EphB4 Promotes Osteogenesis of CTLA4-Modified Bone Marrow-Derived Mesenchymal Stem Cells Through Cross Talk with Wnt Pathway in Xenotransplantation

间充质干细胞 化学 细胞生物学 骨髓 Wnt信号通路 癌症研究 免疫学 信号转导 生物
作者
Fei Zhang,Zehua Zhang,Dong Sun,Shiwu Dong,Jianzhong Xu,Fei Dai
出处
期刊:Tissue Engineering Part A [Mary Ann Liebert, Inc.]

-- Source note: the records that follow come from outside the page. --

-- ==== Sys2Proof/Laws/FramePlanBudget.lean ====
section
/-! SUPPORT. What each operation of Machine/PlanBudget.lean changes and what it leaves unchanged. -/

-- one theorem after another: see NOTES.md
set_option Elab.async false

namespace Sys2Proof.Machine

theorem State.reviewPlans_changes (s : State) :
    Changes [.host, .perf, .out] (.only [0x1205, K.periodBudget, K.slackCycles, K.decisionLatencyBound, K.decisionLatencyBoundUs, K.predictedComputePower, K.deadlineAtRisk, K.powerAtRisk, K.recordsUnrouted]) s (State.reviewPlans s) := by
  unfold State.reviewPlans
  repeat' ((try with_reducible conv => arg 4; whnf); first
    | with_reducible apply Changes.refl
    | ((with_reducible show Area.sub _ _ = true); rfl)
    | ((with_reducible apply Entries.le_of_sub); rfl)
    | ((with_reducible apply Entries.le_only); simp; done)
    | intro _
    | with_reducible apply Changes.ite
    | with_reducible apply Changes.andThen ?_ (State.setReg_changes _ _ _ ) ?_ ?_
    | with_reducible apply Changes.andThen ?_ (State.emit_changes _ _ ) ?_ ?_
    | split)

end Sys2Proof.Machine
end

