theorem execFunctionLevelReset_changes (port : Nat) (s : State) {u : State} (h : execFunctionLevelReset port s = .next u) :
    Changes [.ctl, .pipe, .engine, .knots, .host, .perf, .out] (.only [0x1205, K.waitersInUse, K.waitersPeak, K.commandsCompleted, K.recordsUnrouted]) s u := by
  unfold execFunctionLevelReset at h
  try (have h := guardUnit_next h)
  try injection h with h
  subst h
  repeat' ((try with_reducible conv => arg 4; whnf); first
    | with_reducible apply Changes.refl
    | ((with_reducible show Area.sub _ _ = true); rfl)
    | ((with_reducible apply Entries.le_of_sub); rfl)
    | ((with_reducible apply Entries.le_only); simp; done)
    | intro _
    | with_reducible apply Changes.andThen ?_ (State.levelReset_changes _ _ ) ?_ ?_)

theorem execPlanLoad_changes (ring : Nat) (data : List Byte) (s : State) {u : State} (h : execPlanLoad ring data s = .next u) :
    Changes [.freeN, .blobs, .engine, .host, .perf, .out] (.only [0x1205, K.commandsCompleted, K.recordsUnrouted]) s u := by
  unfold execPlanLoad at h
  refine State.ringRow_changes ?_ ?_ ?_ h
  repeat' ((try with_reducible conv => arg 4; whnf); first
    | with_reducible apply Changes.refl
    | ((with_reducible show Area.sub _ _ = true); rfl)
    | ((with_reducible apply Entries.le_of_sub); rfl)
    | ((with_reducible apply Entries.le_only); simp; done)
    | intro _
    | with_reducible apply Changes.andThen ?_ (State.planLoad_changes _ _ _ _ ) ?_ ?_)

end Sys2Proof.Machine
end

卷期号:21 (17-18): 2416-2428 被引量:20
标识
DOI:10.1089/ten.tea.2015.0012
摘要

Background: Cytotoxic T lymphocyte-associated antigen 4-Ig (CTLA4-Ig)-modified bone marrow-derived mesenchymal stem cells (MSCs-CTLA4) have excellent osteogenic function in xenografts, but their mechanism of action remains to be elucidated. As bidirectional signaling between erythropoietin-producing hepatocyte receptors B4 (EphB4) and ephrinB2 is vital for bone remodeling, this study aimed to fully characterize the role of MSCs-CTLA4 in promoting bone regeneration in xenotransplantation through EphB4/ephrinB2 and their cross talk with the Wnt/beta-catenin pathway. Methods: MSCs-CTLA4 were investigated for their osteogenic capacity through xenotransplantation in vivo. MSCs-CTLA4 were treated with ephrinB2-FC or FC under conditions of osteogenic induction and cultured with or without immune activation conditions established by phytohemagglutinin and peripheral blood mononuclear cells in vitro. Osteogenesis markers and the Wnt pathway-related molecules such as EphB4, runt-related transcription factor 2 (Runx2), collagen 1 (COL1), osteocalcin (OCN), alkaline phosphatase (ALP), calcium nodus, β-catenin, phospho-glycogen synthase kinase 3-beta (p-GSK-3β)-Ser9, and glycogen synthase kinase 3-beta (GSK-3β) were detected. Results: MSCs-CTLA4-based xenografts show better osteogenic capacity compared with MSC-based xenografts. EphB4 expression was reduced in MSCs compared with MSCs-CTLA4 under immune activation conditions. In ephrinB2-FC-treated cells, levels of osteogenesis markers were increased compared with FC-treated cells. The activity of GSK-3 was inhibited and the expression of β-catenin in MSCs was increased by ephrinB2-FC treatment. Conclusions: CTLA4 modification maintains EphB4 expression in MSCs under immune activation conditions, and EphB4 cross talk with the Wnt pathway promotes osteogenic differentiation of MSCs-CTLA4.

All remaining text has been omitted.